• Task directions: Find the lines below that contain the string "dsimp". Copy each one.

[Data records]
----

@[simp] theorem State.queueNotice_frame (n : Notice) :
    (s.queueNotice n).pending = s.pending ∧ (s.queueNotice n).stationNo = s.stationNo ∧
    (s.queueNotice n).config = s.config ∧ (s.queueNotice n).svp = s.svp ∧ (s.queueNotice n).attention = s.attention ∧
    (s.queueNotice n).peers = s.peers ∧ (s.queueNotice n).own = s.own ∧ (s.queueNotice n).tmu = s.tmu ∧
    (s.queueNotice n).awaitMclk = s.awaitMclk ∧ (s.queueNotice n).pulses = s.pulses ∧
    (s.queueNotice n).channels = s.channels ∧ (s.queueNotice n).groups = s.groups ∧
    (s.queueNotice n).captures = s.captures ∧ (s.queueNotice n).tsv = s.tsv ∧ (s.queueNotice n).hmt = s.hmt ∧
    (s.queueNotice n).scw = s.scw ∧ (s.queueNotice n).spl = s.spl ∧ (s.queueNotice n).units = s.units ∧
    (s.queueNotice n).outputs = s.outputs ∧ (s.queueNotice n).freeNext = s.freeNext :=
  ⟨rfl, rfl, rfl, rfl, rfl, rfl, rfl, rfl, rfl, rfl, rfl, rfl, rfl, rfl, rfl, rfl, rfl, rfl, rfl, rfl⟩

@[simp] theorem State.queueRelease_frame (k : SlotNo) (u : UnitNo) (r : ReleaseReason) :
    (s.queueRelease k u r).pending = s.pending ∧ (s.queueRelease k u r).stationNo = s.stationNo ∧
    (s.queueRelease k u r).config = s.config ∧ (s.queueRelease k u r).svp = s.svp ∧
    (s.queueRelease k u r).attention = s.attention ∧ (s.queueRelease k u r).peers = s.peers ∧
    (s.queueRelease k u r).own = s.own ∧ (s.queueRelease k u r).tmu = s.tmu ∧
    (s.queueRelease k u r).awaitMclk = s.awaitMclk ∧ (s.queueRelease k u r).pulses = s.pulses ∧
    (s.queueRelease k u r).channels = s.channels ∧ (s.queueRelease k u r).groups = s.groups ∧
    (s.queueRelease k u r).captures = s.captures ∧ (s.queueRelease k u r).tsv = s.tsv ∧
    (s.queueRelease k u r).hmt = s.hmt ∧ (s.queueRelease k u r).scw = s.scw ∧ (s.queueRelease k u r).spl = s.spl ∧
    (s.queueRelease k u r).units = s.units ∧ (s.queueRelease k u r).outputs = s.outputs :=
  ⟨rfl, rfl, rfl, rfl, rfl, rfl, rfl, rfl, rfl, rfl, rfl, rfl, rfl, rfl, rfl, rfl, rfl, rfl, rfl⟩

@[simp] theorem State.removeOwn_frame (k : SlotNo) :
    (s.removeOwn k).pending = s.pending ∧ (s.removeOwn k).stationNo = s.stationNo ∧
    (s.removeOwn k).config = s.config ∧ (s.removeOwn k).svp = s.svp ∧ (s.removeOwn k).attention = s.attention ∧
    (s.removeOwn k).lif = s.lif ∧ (s.removeOwn k).peers = s.peers ∧ (s.removeOwn k).own = s.own ∧
    (s.removeOwn k).tmu = s.tmu ∧ (s.removeOwn k).awaitMclk = s.awaitMclk ∧ (s.removeOwn k).pulses = s.pulses ∧
    (s.removeOwn k).channels = s.channels ∧ (s.removeOwn k).groups = s.groups ∧
    (s.removeOwn k).captures = s.captures ∧ (s.removeOwn k).tsv = s.tsv ∧ (s.removeOwn k).hmt = s.hmt ∧
    (s.removeOwn k).scw = s.scw ∧ (s.removeOwn k).units = s.units ∧ (s.removeOwn k).outputs = s.outputs ∧
    (s.removeOwn k).freeNext = s.freeNext :=
  ⟨rfl, rfl, rfl, rfl, rfl, rfl, rfl, rfl, rfl, rfl, rfl, rfl, rfl, rfl, rfl, rfl, rfl, rfl, rfl, rfl⟩

@[simp] theorem State.freeSlot_frame (k : SlotNo) :
    (s.freeSlot k).pending = s.pending ∧ (s.freeSlot k).stationNo = s.stationNo ∧ (s.freeSlot k).config = s.config ∧
    (s.freeSlot k).svp = s.svp ∧ (s.freeSlot k).attention = s.attention ∧ (s.freeSlot k).lif = s.lif ∧
    (s.freeSlot k).peers = s.peers ∧ (s.freeSlot k).own = s.own ∧ (s.freeSlot k).tmu = s.tmu ∧
    (s.freeSlot k).awaitMclk = s.awaitMclk ∧ (s.freeSlot k).pulses = s.pulses ∧ (s.freeSlot k).channels = s.channels ∧
    (s.freeSlot k).groups = s.groups ∧ (s.freeSlot k).captures = s.captures ∧ (s.freeSlot k).tsv = s.tsv ∧
    (s.freeSlot k).hmt = s.hmt ∧ (s.freeSlot k).scw = s.scw ∧ (s.freeSlot k).units = s.units ∧
    (s.freeSlot k).outputs = s.outputs ∧ (s.freeSlot k).freeNext = s.freeNext :=
  ⟨rfl, rfl, rfl, rfl, rfl, rfl, rfl, rfl, rfl, rfl, rfl, rfl, rfl, rfl, rfl, rfl, rfl, rfl, rfl, rfl⟩

@[simp] theorem State.slotTo_frame (k : SlotNo) (x : SlotState) :
    (s.slotTo k x).pending = s.pending ∧ (s.slotTo k x).stationNo = s.stationNo ∧ (s.slotTo k x).config = s.config ∧
    (s.slotTo k x).svp = s.svp ∧ (s.slotTo k x).attention = s.attention ∧ (s.slotTo k x).lif = s.lif ∧
    (s.slotTo k x).peers = s.peers ∧ (s.slotTo k x).own = s.own ∧ (s.slotTo k x).tmu = s.tmu ∧
    (s.slotTo k x).awaitMclk = s.awaitMclk ∧ (s.slotTo k x).pulses = s.pulses ∧ (s.slotTo k x).channels = s.channels ∧
    (s.slotTo k x).groups = s.groups ∧ (s.slotTo k x).captures = s.captures ∧ (s.slotTo k x).tsv = s.tsv ∧
    (s.slotTo k x).hmt = s.hmt ∧ (s.slotTo k x).scw = s.scw ∧ (s.slotTo k x).units = s.units ∧
    (s.slotTo k x).outputs = s.outputs ∧ (s.slotTo k x).freeNext = s.freeNext :=
  ⟨rfl, rfl, rfl, rfl, rfl, rfl, rfl, rfl, rfl, rfl, rfl, rfl, rfl, rfl, rfl, rfl, rfl, rfl, rfl, rfl⟩

@[simp] theorem State.announce_frame (k : SlotNo) (u : UnitNo) (t : LineTime) (l : Nat) :
    (s.announce k u t l).pending = s.pending ∧ (s.announce k u t l).stationNo = s.stationNo ∧
    (s.announce k u t l).config = s.config ∧ (s.announce k u t l).svp = s.svp ∧
    (s.announce k u t l).attention = s.attention ∧ (s.announce k u t l).peers = s.peers ∧
    (s.announce k u t l).own = s.own ∧ (s.announce k u t l).tmu = s.tmu ∧
    (s.announce k u t l).awaitMclk = s.awaitMclk ∧ (s.announce k u t l).pulses = s.pulses ∧
    (s.announce k u t l).channels = s.channels ∧ (s.announce k u t l).groups = s.groups ∧
    (s.announce k u t l).captures = s.captures ∧ (s.announce k u t l).tsv = s.tsv ∧ (s.announce k u t l).hmt = s.hmt ∧
    (s.announce k u t l).scw = s.scw ∧ (s.announce k u t l).units = s.units ∧
    (s.announce k u t l).outputs = s.outputs ∧ (s.announce k u t l).freeNext = s.freeNext :=
  ⟨rfl, rfl, rfl, rfl, rfl, rfl, rfl, rfl, rfl, rfl, rfl, rfl, rfl, rfl, rfl, rfl, rfl, rfl, rfl⟩

@[simp] theorem State.planSlot_frame (k : SlotNo) :
    (s.planSlot k).pending = s.pending ∧ (s.planSlot k).stationNo = s.stationNo ∧ (s.planSlot k).config = s.config ∧
    (s.planSlot k).svp = s.svp ∧ (s.planSlot k).attention = s.attention ∧ (s.planSlot k).peers = s.peers ∧
    (s.planSlot k).own = s.own ∧ (s.planSlot k).tmu = s.tmu ∧ (s.planSlot k).awaitMclk = s.awaitMclk ∧
    (s.planSlot k).pulses = s.pulses ∧ (s.planSlot k).channels = s.channels ∧ (s.planSlot k).groups = s.groups ∧
    (s.planSlot k).captures = s.captures ∧ (s.planSlot k).tsv = s.tsv ∧ (s.planSlot k).hmt = s.hmt ∧
    (s.planSlot k).scw = s.scw ∧ (s.planSlot k).units = s.units ∧ (s.planSlot k).outputs = s.outputs ∧
    (s.planSlot k).freeNext = s.freeNext := by
  generalize h : (s.planSlot k) = t
  dsimp only [State.planSlot] at h
  (repeat' split at h) <;> subst h <;> simp

@[simp] theorem State.replan_frame :
    (s.replan).pending = s.pending ∧ (s.replan).stationNo = s.stationNo ∧ (s.replan).config = s.config ∧
    (s.replan).svp = s.svp ∧ (s.replan).attention = s.attention ∧ (s.replan).peers = s.peers ∧
    (s.replan).own = s.own ∧ (s.replan).tmu = s.tmu ∧ (s.replan).awaitMclk = s.awaitMclk ∧
    (s.replan).pulses = s.pulses ∧ (s.replan).channels = s.channels ∧ (s.replan).groups = s.groups ∧
    (s.replan).captures = s.captures ∧ (s.replan).tsv = s.tsv ∧ (s.replan).hmt = s.hmt ∧ (s.replan).scw = s.scw ∧
    (s.replan).units = s.units ∧ (s.replan).outputs = s.outputs ∧ (s.replan).freeNext = s.freeNext := by
  generalize h : (s.replan) = t
  dsimp only [State.replan] at h
  subst h
  simp

@[simp] theorem State.replanIf_frame (b : Bool) :
    (s.replanIf b).pending = s.pending ∧ (s.replanIf b).stationNo = s.stationNo ∧ (s.replanIf b).config = s.config ∧
    (s.replanIf b).svp = s.svp ∧ (s.replanIf b).attention = s.attention ∧ (s.replanIf b).peers = s.peers ∧
    (s.replanIf b).own = s.own ∧ (s.replanIf b).tmu = s.tmu ∧ (s.replanIf b).awaitMclk = s.awaitMclk ∧
    (s.replanIf b).pulses = s.pulses ∧ (s.replanIf b).channels = s.channels ∧ (s.replanIf b).groups = s.groups ∧
    (s.replanIf b).captures = s.captures ∧ (s.replanIf b).tsv = s.tsv ∧ (s.replanIf b).hmt = s.hmt ∧
    (s.replanIf b).scw = s.scw ∧ (s.replanIf b).units = s.units ∧ (s.replanIf b).outputs = s.outputs ∧
    (s.replanIf b).freeNext = s.freeNext := by
  generalize h : (s.replanIf b) = t
  dsimp only [State.replanIf] at h
  (repeat' split at h) <;> subst h <;> simp

@[simp] theorem State.withdrawOnly_frame (k : SlotNo) :
    (s.withdrawOnly k).pending = s.pending ∧ (s.withdrawOnly k).stationNo = s.stationNo ∧
    (s.withdrawOnly k).config = s.config ∧ (s.withdrawOnly k).svp = s.svp ∧ (s.withdrawOnly k).peers = s.peers ∧
    (s.withdrawOnly k).own = s.own ∧ (s.withdrawOnly k).tmu = s.tmu ∧ (s.withdrawOnly k).awaitMclk = s.awaitMclk ∧
    (s.withdrawOnly k).pulses = s.pulses ∧ (s.withdrawOnly k).channels = s.channels ∧
    (s.withdrawOnly k).groups = s.groups ∧ (s.withdrawOnly k).captures = s.captures ∧ (s.withdrawOnly k).tsv = s.tsv ∧
    (s.withdrawOnly k).hmt = s.hmt ∧ (s.withdrawOnly k).scw = s.scw ∧ (s.withdrawOnly k).units = s.units ∧
    (s.withdrawOnly k).outputs = s.outputs := by
  generalize h : (s.withdrawOnly k) = t
  dsimp only [State.withdrawOnly] at h
  (repeat' split at h) <;> subst h <;> simp

@[simp] theorem State.withdraw_frame (k : SlotNo) :
    (s.withdraw k).pending = s.pending ∧ (s.withdraw k).stationNo = s.stationNo ∧ (s.withdraw k).config = s.config ∧
    (s.withdraw k).svp = s.svp ∧ (s.withdraw k).peers = s.peers ∧ (s.withdraw k).own = s.own ∧
    (s.withdraw k).tmu = s.tmu ∧ (s.withdraw k).awaitMclk = s.awaitMclk ∧ (s.withdraw k).pulses = s.pulses ∧
    (s.withdraw k).channels = s.channels ∧ (s.withdraw k).groups = s.groups ∧ (s.withdraw k).captures = s.captures ∧
    (s.withdraw k).tsv = s.tsv ∧ (s.withdraw k).hmt = s.hmt ∧ (s.withdraw k).scw = s.scw ∧
    (s.withdraw k).units = s.units ∧ (s.withdraw k).outputs = s.outputs := by
  generalize h : (s.withdraw k) = t
  dsimp only [State.withdraw] at h
  subst h
  simp

@[simp] theorem State.holdBack_frame (k : SlotNo) (r : WaitReason) :
    (s.holdBack k r).pending = s.pending ∧ (s.holdBack k r).stationNo = s.stationNo ∧
    (s.holdBack k r).config = s.config ∧ (s.holdBack k r).svp = s.svp ∧ (s.holdBack k r).attention = s.attention ∧
    (s.holdBack k r).peers = s.peers ∧ (s.holdBack k r).own = s.own ∧ (s.holdBack k r).tmu = s.tmu ∧
    (s.holdBack k r).awaitMclk = s.awaitMclk ∧ (s.holdBack k r).pulses = s.pulses ∧
    (s.holdBack k r).channels = s.channels ∧ (s.holdBack k r).groups = s.groups ∧
    (s.holdBack k r).captures = s.captures ∧ (s.holdBack k r).tsv = s.tsv ∧ (s.holdBack k r).hmt = s.hmt ∧
    (s.holdBack k r).scw = s.scw ∧ (s.holdBack k r).units = s.units ∧ (s.holdBack k r).outputs = s.outputs :=
  ⟨rfl, rfl, rfl, rfl, rfl, rfl, rfl, rfl, rfl, rfl, rfl, rfl, rfl, rfl, rfl, rfl, rfl, rfl⟩

@[simp] theorem State.endSlot_frame (k : SlotNo) (r : ReleaseReason) :
    (s.endSlot k r).pending = s.pending ∧ (s.endSlot k r).stationNo = s.stationNo ∧
    (s.endSlot k r).config = s.config ∧ (s.endSlot k r).svp = s.svp ∧ (s.endSlot k r).attention = s.attention ∧
    (s.endSlot k r).peers = s.peers ∧ (s.endSlot k r).own = s.own ∧ (s.endSlot k r).tmu = s.tmu ∧
    (s.endSlot k r).awaitMclk = s.awaitMclk ∧ (s.endSlot k r).pulses = s.pulses ∧
    (s.endSlot k r).channels = s.channels ∧ (s.endSlot k r).groups = s.groups ∧
    (s.endSlot k r).captures = s.captures ∧ (s.endSlot k r).tsv = s.tsv ∧ (s.endSlot k r).hmt = s.hmt ∧
    (s.endSlot k r).scw = s.scw ∧ (s.endSlot k r).units = s.units ∧ (s.endSlot k r).outputs = s.outputs :=
  ⟨rfl, rfl, rfl, rfl, rfl, rfl, rfl, rfl, rfl, rfl, rfl, rfl, rfl, rfl, rfl, rfl, rfl, rfl⟩

@[simp] theorem State.releaseSlot_frame (k : SlotNo) (r : ReleaseReason) :
    (s.releaseSlot k r).pending = s.pending ∧ (s.releaseSlot k r).stationNo = s.stationNo ∧
    (s.releaseSlot k r).config = s.config ∧ (s.releaseSlot k r).svp = s.svp ∧
    (s.releaseSlot k r).attention = s.attention ∧ (s.releaseSlot k r).peers = s.peers ∧
    (s.releaseSlot k r).own = s.own ∧ (s.releaseSlot k r).tmu = s.tmu ∧ (s.releaseSlot k r).awaitMclk = s.awaitMclk ∧
    (s.releaseSlot k r).pulses = s.pulses ∧ (s.releaseSlot k r).channels = s.channels ∧
    (s.releaseSlot k r).groups = s.groups ∧ (s.releaseSlot k r).captures = s.captures ∧
    (s.releaseSlot k r).tsv = s.tsv ∧ (s.releaseSlot k r).hmt = s.hmt ∧ (s.releaseSlot k r).scw = s.scw ∧
    (s.releaseSlot k r).units = s.units ∧ (s.releaseSlot k r).outputs = s.outputs := by
  generalize h : (s.releaseSlot k r) = t
  dsimp only [State.releaseSlot] at h
  subst h
  simp

@[simp] theorem State.abandon_frame (k : SlotNo) :
    (s.abandon k).pending = s.pending ∧ (s.abandon k).stationNo = s.stationNo ∧ (s.abandon k).config = s.config ∧
    (s.abandon k).svp = s.svp ∧ (s.abandon k).attention = s.attention ∧ (s.abandon k).peers = s.peers ∧
    (s.abandon k).own = s.own ∧ (s.abandon k).tmu = s.tmu ∧ (s.abandon k).awaitMclk = s.awaitMclk ∧
    (s.abandon k).pulses = s.pulses ∧ (s.abandon k).channels = s.channels ∧ (s.abandon k).groups = s.groups ∧
    (s.abandon k).captures = s.captures ∧ (s.abandon k).tsv = s.tsv ∧ (s.abandon k).hmt = s.hmt ∧
    (s.abandon k).scw = s.scw ∧ (s.abandon k).units = s.units ∧ (s.abandon k).outputs = s.outputs := by
  generalize h : (s.abandon k) = t
  dsimp only [State.abandon] at h
  (repeat' split at h) <;> subst h <;> simp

----

• Expected answer:
  dsimp only [State.planSlot] at h
  dsimp only [State.replan] at h
  dsimp only [State.replanIf] at h
  dsimp only [State.withdrawOnly] at h
  dsimp only [State.withdraw] at h
  dsimp only [State.releaseSlot] at h
  dsimp only [State.abandon] at h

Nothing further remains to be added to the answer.